> [Task goal]: Take from the material every line containing the string "since" and copy it.
------ Material for this task
-- ==== Sys2Proof/Machine/Cnt.lean ====
section
/-! DEFINITION. Counters in general, the snapshot, the threshold monitors and the sampler of Ostler instructions
(chapter "Counters, Berth Accounting and Sampling"). -/

namespace Sys2Proof.Machine

/-! ### Snapshots (R469 to R472) -/

/-- The owner of the counter at an address (Table 17.1). -/
def State.cntOwner (s : State) (a : Nat) : Option Nat :=
  match regionOf a with
  | .port n => some (s.ownerOfPort n)
  | .tmPort n => some (s.ownerOfPort n)
  | .par p => some (s.ownerOfPipe p)
  | .stg p _ => some (s.ownerOfPipe p)
  | .tc p => some (s.ownerOfPipe p)
  | .ver p => some (s.ownerOfPipe p)
  | .berth p => some (s.ownerOfPipe p)
  | .tmPipe p => some (s.ownerOfPipe p)
  | .bpmWr p => some (s.ownerOfPipe p)
  | .bpm => some 0
  | .bpmPage n => some n
  | .tt n => some n
  | .wbStrm n => some n
  | .ostOwn n => some n
  | .cnt n => some n
  | .dma f => some f
  | .pst => some 0
  | _ => none

def State.snapBusy (s : State) (n : Nat) : Bool := s.bit (R.CNT_SNAP_CTL n) F.CNT_SNAP_CTL.BUSY
def State.frozen (s : State) (n : Nat) : Bool := s.bit (R.CNT_SNAP_CTL n) F.CNT_SNAP_CTL.FROZEN
def State.setSnap (s : State) (n : Nat) (c : Option Snap) : State :=
  { s with ctr := { s.ctr with snap := SMap.put (fun _ => none) s.ctr.snap n c } }

/-- What a read of the counter at `a` returns: its copy while its owner's counters are frozen (R470). -/
def State.cntRead (s : State) (a : Nat) : Nat :=
  match s.cntOwner a with
  | none => s.cnt a
  | some n =>
    if s.frozen n then
      match SMap.get (fun _ => none) s.ctr.snap n with
      | some c => (SMap.get (fun _ => 0) c.copies a).toNat
      | none => s.cnt a
    else s.cnt a

/-- The snapshot of owner n that runs. -/
def State.snapRun (s : State) (n : Nat) : Option SnapRun := SMap.get (fun _ => none) s.ctr.run n
def State.setSnapRun (s : State) (n : Nat) (r : Option SnapRun) : State :=
  { s with ctr := { s.ctr with run := SMap.put (fun _ => none) s.ctr.run n r } }

/-- THAW clears FROZEN and the reads return live values (R472). -/
def State.snapThaw (s : State) (n : Nat) : State :=
  (s.setBit (R.CNT_SNAP_CTL n) F.CNT_SNAP_CTL.FROZEN false).setSnap n none

/-- No snapshot of owner n runs: BUSY and, as any SC bit whose action is done, GO read 0 (R11). -/
def State.snapIdle (s : State) (n : Nat) : State :=
  (s.setBit (R.CNT_SNAP_CTL n) F.CNT_SNAP_CTL.BUSY false).setBit (R.CNT_SNAP_CTL n) F.CNT_SNAP_CTL.GO false

/-- A write of CNT_SNAP_CTL[n] by function f: GO, judged first, then THAW. GO fixes the instant T as NOW plus 1,000 ns, and reads 1 while the
copies are being taken (R11, R470, R472). -/
def State.snapWrite (s : State) (f n : Nat) (go thaw : Bool) : State :=
  let s1 :=
    if !go then s
    else if s.snapBusy n || s.frozen n then s.busyWrite f
    else ((s.setBit (R.CNT_SNAP_CTL n) F.CNT_SNAP_CTL.BUSY true).setBit (R.CNT_SNAP_CTL n) F.CNT_SNAP_CTL.GO true).setSnapRun n (some { at_ := (s.t16 / 16 + 1000) * 16 })
  if thaw then s1.snapThaw n else s1

/-- Every counter of owner n copies its value as it stands, with the time base and the Round at the instant T (R470). -/
def State.snapTake (s : State) (n : Nat) (r : SnapRun) : State :=
  let c : Snap := { pipes := s.pipesOf n, copies := s.cnts.filter fun e => decide (s.cntOwner e.1 = some n) }
  s.setSnapRun n (some { r with got := some (c, (s.timeAt (4 * r.at_) / 2 ^ 28).toNat, s.reg R.DEV_ROUND_NUM) })

/-- The copies of owner n are taken: FROZEN sets, and the time base and the Round at T are recorded (R470). -/
def State.snapDone (s : State) (n : Nat) : State :=
  match s.snapRun n with
  | some { got := some (c, u, round), .. } =>
    let t := TimeVal.ofUnits u
    let s := (s.setSnap n (some c)).setSnapRun n none
    let s := s.setReg (R.CNT_SNAP_S n) (BitVec.ofNat 32 t.s)
    let s := s.setReg (R.CNT_SNAP_SF n) (BitVec.ofNat 32 (t.s / 2 ^ 32 * 2 ^ 16 + t.f))
    let s := s.setReg (R.CNT_SNAP_NS n) (BitVec.ofNat 32 t.n)
    let s := s.setReg (R.CNT_SNAP_ROUND n) round
    (s.snapIdle n).setBit (R.CNT_SNAP_CTL n) F.CNT_SNAP_CTL.FROZEN true
  | _ => s

/-- Time comes to the instant `t1` (1/16 ns): a snapshot whose T lies before it has its copies, and 1 µs after T it is over (R470). -/
def State.snapTurn (s : State) (t1 : Nat) : State :=
  (List.range 17).foldl (fun s n =>
    match s.snapRun n with
    | some r =>
      let s := if r.got.isNone && decide (r.at_ < t1) then s.snapTake n r else s
      if r.at_ + 16000 < t1 then s.snapDone n else s
    | none => s) s

/-- A reset of owner n discards its copies (R472). -/
def State.snapReset (s : State) (n : Nat) : State :=
  ((s.snapThaw n).setSnapRun n none).snapIdle n

/-! ### Threshold monitors (R476 to R478) -/

/-- The source of a monitor: SRC, INDEX and SUB, and the skip region whose ticks it counts. -/
structure MonSrc where
  src : Nat
  index : Nat
  sub : Nat
  deriving DecidableEq, Repr

/-- The source that a CNT_MON_CTL word names. -/
def monSrcOf (w : Word) : MonSrc :=
  ⟨fldOf w F.CNT_MON_CTL.SRC, fldOf w F.CNT_MON_CTL.INDEX, fldOf w F.CNT_MON_CTL.SUB⟩

/-- A monitor of owner n may name the source (R477). -/
def State.monAllowed (s : State) (n : Nat) (m : MonSrc) : Bool :=
  let own := fun o => decide (n = 0 ∨ o = n)
  if m.src = 0 then true
  else if m.src = 1 ∨ m.src = 3 then decide (m.sub < 16) && own (s.ownerOfPort m.index)
  else if m.src = 2 then own (s.ownerOfPort m.index)
  else if m.src = 4 ∨ m.src = 6 then decide (m.index < 16) && own (s.ownerOfPipe m.index)
  else if m.src = 5 then decide (m.index ≤ 16 ∧ m.sub < 8) && own m.index
  else decide (m.index < 16 ∧ m.sub < 24) && own (s.ownerOfPipe m.index)

/-- The occupancy of a monitor source (Table 17.2). -/
def State.monOcc (s : State) (m : MonSrc) : Nat :=
  if m.src = 1 then (if s.formed m.index then (s.tmq m.index m.sub).depth else 0)
  else if m.src = 2 then (if s.formed m.index then s.portDepth m.index else 0)
  else if m.src = 3 then (if s.formed m.index then s.inOcc m.index m.sub else 0)
  else if m.src = 4 then (s.pipe m.index).entry.length
  else if m.src = 5 then s.ownHolds m.index m.sub
  else if m.src = 6 then (s.pipe m.index).repl.length
  else (s.emStage m.index m.sub).learn.length

/-- The skip region of a source's ticks, and the pipeline that must not be held for the region to tick. -/
def MonSrc.region (m : MonSrc) : Nat :=
  if m.src = 4 then m.index else if m.src = 7 then (if m.sub < 16 then m.index else 16 + m.index) else 32

def State.monAbove (s : State) (n i : Nat) : Bool := s.bit (R.CNT_MON_CTL n i) F.CNT_MON_CTL.ABOVE

/-- Some monitor of owner n is above its threshold; one that is disabled is so until its next tick (R478). -/
def State.monAny (s : State) (n : Nat) : Bool := (List.range 32).any fun i => s.monAbove n i

/-- The monitor at `k`, owner × 32 + number, has been enabled since its last tick, or not. -/
def State.setFresh (s : State) (k : Nat) (b : Bool) : State :=
  { s with ctr := { s.ctr with fresh := SMap.put (fun _ => false) s.ctr.fresh k b } }

/-- CNT_CAUSE.MON starts when the first monitor of owner n goes above (R476). -/
def State.monCause (s before : State) (n : Nat) : State :=
  if s.monAny n && !before.monAny n then s.ariseF (R.CNT_CAUSE n) F.CNT_CAUSE.MON else s

/-- One tick of monitor i of owner n, the first since its last write being the one from which that write acts (R476, R478). -/
def State.monTick (s : State) (n i : Nat) : State :=
  let a := R.CNT_MON_CTL n i
  let m := monSrcOf (s.reg a)
  let first := SMap.get (fun _ => false) s.ctr.fresh (n * 32 + i)
  let s := s.setFresh (n * 32 + i) false
  if !s.bit a F.CNT_MON_CTL.EN || decide (m.src = 0) || !s.monAllowed n m then s.setBit a F.CNT_MON_CTL.ABOVE false
  else
    let occ := s.monOcc m
    let s := s.setReg (R.CNT_MON_MAX n i) (BitVec.ofNat 32 (max (s.reg (R.CNT_MON_MAX n i)).toNat (min occ 0xFFFFFFF)))
    if (s.reg (R.CNT_MON_N n i)).toNat < occ then
      let s1 := s.addCnt (C.CNT_TICKS_ABOVE n i) 1
      if s.monAbove n i && !first then s1
      else ((s1.addCnt (C.CNT_EPISODES n i) 1).setBit a F.CNT_MON_CTL.ABOVE true).monCause s n
    else s.setBit a F.CNT_MON_CTL.ABOVE false

/-- The monitors that have been configured, as owner and number. -/
def State.monitors (s : State) : List (Nat × Nat) :=
  s.regs.filterMap fun e =>
    let o := e.1 % 0x10000
    if 0xC00000 ≤ e.1 ∧ e.1 < 0xD10000 ∧ 0x100 ≤ o ∧ o < 0x900 ∧ o % 0x40 = 0 then
      some ((e.1 - 0xC00000) / 0x10000, (o - 0x100) / 0x40)
    else none

/-- A tick of every region that `ticks` picks. -/
def State.monTicks (s : State) (ticks : Nat → Bool) : State :=
  s.monitors.foldl (fun s e =>
    let m := monSrcOf (s.reg (R.CNT_MON_CTL e.1 e.2))
    if !s.monAllowed e.1 m then (if ticks 32 then s.monTick e.1 e.2 else s)
    else if ticks m.region && !(decide (m.src = 4 ∨ m.src = 7) && s.pipeHeld m.index) then s.monTick e.1 e.2
    else s) s

/-- A write of CNT_MON_CTL: the source is judged, and the write acts from the next tick of the source's region, until which ABOVE stays; a
monitor that may watch nothing reads ABOVE = 0 (R476 to R478). -/
def State.monWrite (s : State) (n i : Nat) (v : Word) : State :=
  let m := monSrcOf v
  let keep := s.monAllowed n m && decide (m.src ≠ 0) && s.monAbove n i
  let s := s.setReg (R.CNT_MON_CTL n i) (putFld v F.CNT_MON_CTL.ABOVE (if keep then 1 else 0))
  let s := if fldOf v F.CNT_MON_CTL.EN = 1 then s.setFresh (n * 32 + i) true else s
  if s.monAllowed n m then s else s.cause (R.CNT_CAUSE n) F.CNT_CAUSE.MON_CFG

/-! ### The sampler (R484 to R487) -/

/-- The interval to the next sample, drawn under JITTER (R484). -/
def State.smpInterval (s : State) (n : Nat) : Nat × State :=
  let p := max 1 (s.fld (R.CNT_SMP_CTL n) F.CNT_SMP_CTL.PERIOD)
  if s.bit (R.CNT_SMP_CTL n) F.CNT_SMP_CTL.JITTER && decide (2 ≤ p) then
    let (w, s) := s.freeWord
    (p / 2 + w % p, s)
  else (p, s)

def State.setSmpLeft (s : State) (n v : Nat) : State :=
  { s with ctr := { s.ctr with left := SMap.put (fun _ => 0) s.ctr.left n v } }

/-- The interval count of owner n restarts (R484, R488). -/
def State.smpRestartCount (s : State) (n : Nat) : State :=
  let (v, s) := s.smpInterval n
  s.setSmpLeft n v

def State.smpEn (s : State) (n : Nat) : Bool := s.bit (R.CNT_SMP_CTL n) F.CNT_SMP_CTL.EN

/-- An instruction of class `cls` at word `pc` of thread `th` passes the filter of owner n (R484). -/
def State.smpPasses (s : State) (n th cls pc : Nat) : Bool :=
  let a := R.CNT_SMP_FILT n
  let g := s.fld a F.CNT_SMP_FILT.REGION
  s.smpEn n && nbit (s.fld a F.CNT_SMP_FILT.CLASSES) cls &&
    (decide (g = 0 ∨ g = 3) || decide (g = 1 ∧ pc < 0xC000) || decide (g = 2 ∧ 0xC000 ≤ pc)) &&
    (!s.bit a F.CNT_SMP_FILT.THREAD_EN || decide (s.fld a F.CNT_SMP_FILT.THREAD = th))

def State.thr (s : State) (t : Nat) : Thr := SMap.get (fun _ => {}) s.ost.thr t
def State.setThr (s : State) (t : Nat) (q : Thr) : State :=
  { s with ost := { s.ost with thr := SMap.put (fun _ => {}) s.ost.thr t q } }

/-- A sampled instruction is in flight on the core of thread t. -/
def State.smpOnCore (s : State) (t : Nat) : Bool :=
  (List.range 16).any fun k => (s.thr (t / 16 * 16 + k)).smp.isSome

/-- An instruction of thread t, of owner n, issues: it is counted, or sampled when the interval has run out (R484). -/
def State.smpIssue (s : State) (n t cls pc : Nat) : State :=
  if !s.smpPasses n t cls pc then s
  else
    let left := SMap.get (fun _ => 0) s.ctr.left n
    if left ≠ 0 then s.setSmpLeft n (left - 1)
    else if s.smpOnCore t then s
    else
      let s := s.setThr t { s.thr t with smp := some { cls := cls, pc := pc, kind := 0, at_ := s.time.now } }
      let s := s.smpRestartCount n
      s.setSmpLeft n (SMap.get (fun _ => 0) s.ctr.left n - 1)

/-- The sampled instruction of thread t also waited, trapped or faulted: the highest KIND stands (Table 17.3). -/
def State.smpKind (s : State) (t k : Nat) : State :=
  match (s.thr t).smp with
  | none => s
  | some q => s.setThr t { s.thr t with smp := some { q with kind := max q.kind k } }

def State.smpEntry (s : State) (n i : Nat) : BitVec 64 := SMap.get (fun _ => 0) s.ctr.buf (n * 4096 + i)

/-- The words of a sample entry (Table 17.3). -/
def smpWords (t now : Nat) (q : Smp) : BitVec 64 :=
  BitVec.ofNat 64
    ((t * 2 ^ 23 + q.kind * 2 ^ 20 + q.cls * 2 ^ 17 + q.pc) * 2 ^ 32 +
      (min (now - q.at_) 1048575) * 2 ^ 12 + q.at_ / 2 ^ 10 % 2 ^ 12)

/-- Write one entry at NEXT (R486). -/
def State.smpWrite (s : State) (n : Nat) (e : BitVec 64) : State :=
  let a := R.CNT_SMP_PTR n
  let wrap := s.bit (R.CNT_SMP_CTL n) F.CNT_SMP_CTL.MODE
  let count := s.fld a F.CNT_SMP_PTR.COUNT
  let next := s.fld a F.CNT_SMP_PTR.NEXT
  if count = 4096 ∧ !wrap then s.addCnt (C.SMP_LOST n) 1
  else
    let s := { s with ctr := { s.ctr with buf := SMap.put (fun _ => 0) s.ctr.buf (n * 4096 + next) e } }
    let s := s.setFld a F.CNT_SMP_PTR.NEXT ((next + 1) % 4096)
    let s := s.addCnt (C.SMP_TAKEN n) 1
    if count = 4096 then
      (s.addCnt (C.SMP_OVERWRITE n) 1).setBit a F.CNT_SMP_PTR.WRAPPED true
    else
      let s := s.setFld a F.CNT_SMP_PTR.COUNT (count + 1)
      if count + 1 = 4096 ∧ !wrap then (s.setBit a F.CNT_SMP_PTR.FULL true).ariseF (R.CNT_CAUSE n) F.CNT_CAUSE.SMP_FULL
      else s

/-- The sampled instruction of thread t, of owner n, completes (R485). -/
def State.smpComplete (s : State) (n t : Nat) : State :=
  match (s.thr t).smp with
  | none => s
  | some q => (s.setThr t { s.thr t with smp := none }).smpWrite n (smpWords t s.time.now q)

/-- The sampled instruction of thread t is lost (R487). -/
def State.smpLose (s : State) (n t : Nat) : State :=
  match (s.thr t).smp with
  | none => s
  | some _ => (s.setThr t { s.thr t with smp := none }).addCnt (C.SMP_LOST n) 1

/-- RESTART empties the sample buffer of owner n (R486). -/
def State.smpRestart (s : State) (n : Nat) : State := s.resetReg (R.CNT_SMP_PTR n)

/-- The threads of owner n. -/
def State.threadsOf (s : State) (n : Nat) : List Nat :=
  (List.range 512).filter fun t => s.fld (R.PIT_OST_OWNER (t / 4)) F.PIT_OST_OWNER.OWNER == n

/-- A write of CNT_SMP_CTL: RESTART, the settings, and EN: 1 restarts the interval count, 0 loses the samples in flight
(R484, R486, R487). -/
def State.smpCtlWrite (s : State) (n : Nat) (v : Word) : State :=
  let was := s.smpEn n
  let s := if fldOf v F.CNT_SMP_CTL.RESTART = 1 then s.smpRestart n else s
  let s := s.setReg (R.CNT_SMP_CTL n) (putFld v F.CNT_SMP_CTL.RESTART 0)
  if s.smpEn n && !was then s.smpRestartCount n
  else if !s.smpEn n && was then
    ((s.threadsOf n).filter fun t => (s.thr t).smp.isSome).foldl (fun s t => s.smpLose n t) s
  else s

/-- A write of CNT_SMP_FILT: REGION 3 raises SMP_CFG (R484). -/
def State.smpFiltWrite (s : State) (n : Nat) (v : Word) : State :=
  let s := s.setReg (R.CNT_SMP_FILT n) v
  if fldOf v F.CNT_SMP_FILT.REGION = 3 then s.cause (R.CNT_CAUSE n) F.CNT_CAUSE.SMP_CFG else s

/-- The counter page of Pitch n at a reset of the Pitch (R472, R488). -/
def State.cntReset (s : State) (n : Nat) : State :=
  let s := (s.snapReset n).smpRestart n
  let s := s.smpRestartCount n
  let s := { s with ctr := { s.ctr with buf := SMap.drop s.ctr.buf fun i => i / 4096 == n } }
  let s := (List.range 32).foldl (fun s i =>
    (s.setBit (R.CNT_MON_CTL n i) F.CNT_MON_CTL.ABOVE false).resetReg (R.CNT_MON_MAX n i)) s
  s.clearCnts fun a => decide (∃ i ∈ List.range 32, a = C.CNT_TICKS_ABOVE n i ∨ a = C.CNT_EPISODES n i)

end Sys2Proof.Machine
end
------------
> [Exercise solution]:
/-- The monitor at `k`, owner × 32 + number, has been enabled since its last tick, or not. -/
/-- One tick of monitor i of owner n, the first since its last write being the one from which that write acts (R476, R478). -/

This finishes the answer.